Task prompt
Which lines of the records below contain the word "keeps"? Show each one.
━━━ Data excerpts ━━━
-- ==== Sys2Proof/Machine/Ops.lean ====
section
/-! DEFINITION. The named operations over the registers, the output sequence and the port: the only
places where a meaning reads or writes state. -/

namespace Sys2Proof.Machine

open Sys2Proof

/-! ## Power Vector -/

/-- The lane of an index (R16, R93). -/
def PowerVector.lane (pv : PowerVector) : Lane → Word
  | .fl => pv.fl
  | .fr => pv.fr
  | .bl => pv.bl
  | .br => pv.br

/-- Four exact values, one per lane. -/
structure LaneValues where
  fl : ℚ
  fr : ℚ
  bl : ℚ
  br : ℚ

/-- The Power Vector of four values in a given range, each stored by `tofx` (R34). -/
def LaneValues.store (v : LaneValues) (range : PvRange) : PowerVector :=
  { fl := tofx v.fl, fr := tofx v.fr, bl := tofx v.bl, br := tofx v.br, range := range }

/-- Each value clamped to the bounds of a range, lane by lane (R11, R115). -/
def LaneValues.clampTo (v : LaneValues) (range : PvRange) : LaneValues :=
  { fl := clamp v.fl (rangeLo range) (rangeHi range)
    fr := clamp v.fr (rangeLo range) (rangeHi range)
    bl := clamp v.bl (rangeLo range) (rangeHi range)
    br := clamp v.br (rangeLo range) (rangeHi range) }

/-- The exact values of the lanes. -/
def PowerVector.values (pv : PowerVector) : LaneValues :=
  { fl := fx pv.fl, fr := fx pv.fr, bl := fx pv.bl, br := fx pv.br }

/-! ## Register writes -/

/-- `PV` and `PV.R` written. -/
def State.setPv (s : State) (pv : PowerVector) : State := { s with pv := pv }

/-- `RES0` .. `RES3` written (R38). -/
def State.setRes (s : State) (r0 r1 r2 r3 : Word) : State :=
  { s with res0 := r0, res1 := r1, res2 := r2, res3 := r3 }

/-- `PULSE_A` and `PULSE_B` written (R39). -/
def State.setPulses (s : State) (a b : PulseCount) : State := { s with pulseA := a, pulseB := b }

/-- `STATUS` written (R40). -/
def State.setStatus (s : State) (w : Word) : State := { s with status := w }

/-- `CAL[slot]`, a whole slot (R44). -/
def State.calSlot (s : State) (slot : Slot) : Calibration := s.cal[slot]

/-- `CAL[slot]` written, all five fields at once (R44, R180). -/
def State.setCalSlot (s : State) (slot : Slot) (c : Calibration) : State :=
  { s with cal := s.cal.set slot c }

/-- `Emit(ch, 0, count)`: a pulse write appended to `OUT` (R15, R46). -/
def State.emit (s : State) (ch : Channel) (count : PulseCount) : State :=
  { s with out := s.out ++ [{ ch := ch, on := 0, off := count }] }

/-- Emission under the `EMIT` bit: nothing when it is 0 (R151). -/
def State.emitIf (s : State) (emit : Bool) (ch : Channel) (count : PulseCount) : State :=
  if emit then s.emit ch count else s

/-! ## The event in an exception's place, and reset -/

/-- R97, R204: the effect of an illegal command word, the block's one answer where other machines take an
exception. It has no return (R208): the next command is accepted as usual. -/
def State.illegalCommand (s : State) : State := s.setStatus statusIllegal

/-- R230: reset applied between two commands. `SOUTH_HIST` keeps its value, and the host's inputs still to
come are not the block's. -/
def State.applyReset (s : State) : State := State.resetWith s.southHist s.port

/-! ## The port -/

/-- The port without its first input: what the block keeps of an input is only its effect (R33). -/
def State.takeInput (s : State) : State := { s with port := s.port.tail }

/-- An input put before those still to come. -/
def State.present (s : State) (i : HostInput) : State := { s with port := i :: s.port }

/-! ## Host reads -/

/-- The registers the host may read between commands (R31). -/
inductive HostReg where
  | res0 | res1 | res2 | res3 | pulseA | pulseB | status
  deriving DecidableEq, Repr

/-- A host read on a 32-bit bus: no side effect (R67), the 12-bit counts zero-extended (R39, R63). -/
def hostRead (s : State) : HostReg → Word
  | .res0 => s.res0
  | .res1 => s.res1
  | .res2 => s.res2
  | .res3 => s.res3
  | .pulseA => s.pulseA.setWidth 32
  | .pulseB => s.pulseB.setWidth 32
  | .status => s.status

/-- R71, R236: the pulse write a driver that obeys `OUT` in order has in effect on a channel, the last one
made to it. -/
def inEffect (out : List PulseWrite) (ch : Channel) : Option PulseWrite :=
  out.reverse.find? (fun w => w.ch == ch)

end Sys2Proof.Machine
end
━━━
━━━ Data excerpts ━━━
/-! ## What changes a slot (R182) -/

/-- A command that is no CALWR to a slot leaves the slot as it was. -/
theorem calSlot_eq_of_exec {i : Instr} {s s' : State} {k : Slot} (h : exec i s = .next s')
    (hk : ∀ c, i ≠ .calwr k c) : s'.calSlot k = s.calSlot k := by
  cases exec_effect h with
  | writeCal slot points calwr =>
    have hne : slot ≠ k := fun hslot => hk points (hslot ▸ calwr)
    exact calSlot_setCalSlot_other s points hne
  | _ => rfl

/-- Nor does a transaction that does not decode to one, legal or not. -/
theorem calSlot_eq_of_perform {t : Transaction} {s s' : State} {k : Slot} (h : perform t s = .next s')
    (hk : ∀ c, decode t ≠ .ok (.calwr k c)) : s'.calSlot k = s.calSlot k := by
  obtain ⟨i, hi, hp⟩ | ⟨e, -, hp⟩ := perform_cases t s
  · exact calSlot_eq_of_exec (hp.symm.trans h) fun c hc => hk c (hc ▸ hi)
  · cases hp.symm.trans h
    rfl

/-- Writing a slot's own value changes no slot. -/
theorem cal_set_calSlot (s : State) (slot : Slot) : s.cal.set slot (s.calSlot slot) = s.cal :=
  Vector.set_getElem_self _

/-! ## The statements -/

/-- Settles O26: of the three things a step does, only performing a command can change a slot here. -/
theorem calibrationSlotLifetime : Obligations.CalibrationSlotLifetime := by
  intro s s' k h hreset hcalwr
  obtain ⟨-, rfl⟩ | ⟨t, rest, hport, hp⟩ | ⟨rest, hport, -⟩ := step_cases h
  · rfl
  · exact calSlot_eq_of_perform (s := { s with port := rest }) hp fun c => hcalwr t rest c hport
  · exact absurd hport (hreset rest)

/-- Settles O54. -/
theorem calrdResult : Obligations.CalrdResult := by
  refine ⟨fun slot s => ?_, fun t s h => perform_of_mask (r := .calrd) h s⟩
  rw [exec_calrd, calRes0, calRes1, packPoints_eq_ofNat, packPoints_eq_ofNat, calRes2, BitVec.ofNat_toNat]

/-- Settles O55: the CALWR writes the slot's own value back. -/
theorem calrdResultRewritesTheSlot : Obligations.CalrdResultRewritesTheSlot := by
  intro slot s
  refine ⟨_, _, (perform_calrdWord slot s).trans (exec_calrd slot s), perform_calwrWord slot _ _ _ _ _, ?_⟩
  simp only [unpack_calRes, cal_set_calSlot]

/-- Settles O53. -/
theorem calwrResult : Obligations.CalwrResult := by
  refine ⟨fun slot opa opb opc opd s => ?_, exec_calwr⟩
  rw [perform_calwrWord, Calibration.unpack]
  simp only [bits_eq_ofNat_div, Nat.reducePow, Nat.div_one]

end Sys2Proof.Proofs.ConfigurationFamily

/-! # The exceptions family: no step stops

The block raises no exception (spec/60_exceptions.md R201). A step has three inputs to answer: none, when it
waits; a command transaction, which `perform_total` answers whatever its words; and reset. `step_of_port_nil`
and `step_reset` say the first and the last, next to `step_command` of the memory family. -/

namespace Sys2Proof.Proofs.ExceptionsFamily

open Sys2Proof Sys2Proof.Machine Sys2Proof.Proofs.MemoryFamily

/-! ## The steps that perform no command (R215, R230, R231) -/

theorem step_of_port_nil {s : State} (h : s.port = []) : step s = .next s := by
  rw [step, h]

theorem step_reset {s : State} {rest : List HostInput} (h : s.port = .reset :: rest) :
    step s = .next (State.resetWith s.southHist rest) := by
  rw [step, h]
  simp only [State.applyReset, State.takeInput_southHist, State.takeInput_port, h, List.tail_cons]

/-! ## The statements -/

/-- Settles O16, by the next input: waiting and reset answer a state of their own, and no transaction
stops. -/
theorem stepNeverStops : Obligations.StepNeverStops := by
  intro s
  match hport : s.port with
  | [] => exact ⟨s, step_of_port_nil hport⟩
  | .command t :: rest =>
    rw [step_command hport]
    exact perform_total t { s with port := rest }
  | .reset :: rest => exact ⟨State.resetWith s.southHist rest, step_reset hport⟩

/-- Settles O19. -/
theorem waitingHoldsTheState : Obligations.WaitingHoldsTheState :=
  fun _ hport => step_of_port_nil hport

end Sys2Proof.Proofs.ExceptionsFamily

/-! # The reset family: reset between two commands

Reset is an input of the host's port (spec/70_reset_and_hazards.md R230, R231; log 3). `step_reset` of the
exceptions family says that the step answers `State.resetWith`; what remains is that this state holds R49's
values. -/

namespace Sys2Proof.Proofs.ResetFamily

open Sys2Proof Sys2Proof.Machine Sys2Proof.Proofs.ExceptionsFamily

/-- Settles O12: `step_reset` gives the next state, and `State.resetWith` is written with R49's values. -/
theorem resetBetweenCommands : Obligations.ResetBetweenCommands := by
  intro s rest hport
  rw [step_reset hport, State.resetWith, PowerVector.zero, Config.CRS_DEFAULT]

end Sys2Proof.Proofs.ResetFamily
━━━
━━━ Data excerpts ━━━
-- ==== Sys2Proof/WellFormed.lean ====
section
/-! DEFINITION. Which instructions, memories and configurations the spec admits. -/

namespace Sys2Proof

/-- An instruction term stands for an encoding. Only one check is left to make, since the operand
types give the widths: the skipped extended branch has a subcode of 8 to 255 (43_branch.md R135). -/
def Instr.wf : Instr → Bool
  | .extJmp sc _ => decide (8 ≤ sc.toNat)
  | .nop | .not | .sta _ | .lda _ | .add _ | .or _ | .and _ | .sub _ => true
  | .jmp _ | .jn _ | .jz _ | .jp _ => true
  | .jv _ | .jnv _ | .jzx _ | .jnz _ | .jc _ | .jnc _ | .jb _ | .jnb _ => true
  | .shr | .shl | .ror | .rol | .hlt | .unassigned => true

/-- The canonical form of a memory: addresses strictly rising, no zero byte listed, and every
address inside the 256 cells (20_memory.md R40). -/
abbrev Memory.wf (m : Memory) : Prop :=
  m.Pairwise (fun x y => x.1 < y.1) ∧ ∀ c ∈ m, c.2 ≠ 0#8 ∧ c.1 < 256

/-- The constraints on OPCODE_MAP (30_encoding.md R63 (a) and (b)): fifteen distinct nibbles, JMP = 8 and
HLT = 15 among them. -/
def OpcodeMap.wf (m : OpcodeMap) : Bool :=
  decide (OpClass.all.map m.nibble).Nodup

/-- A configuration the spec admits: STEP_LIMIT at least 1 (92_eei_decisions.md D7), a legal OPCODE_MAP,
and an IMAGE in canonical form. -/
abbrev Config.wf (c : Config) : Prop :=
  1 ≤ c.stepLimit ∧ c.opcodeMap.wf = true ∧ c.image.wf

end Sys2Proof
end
━━━
Result for this task
/-- R230: reset applied between two commands. `SOUTH_HIST` keeps its value, and the host's inputs still to
/-- The port without its first input: what the block keeps of an input is only its effect (R33). -/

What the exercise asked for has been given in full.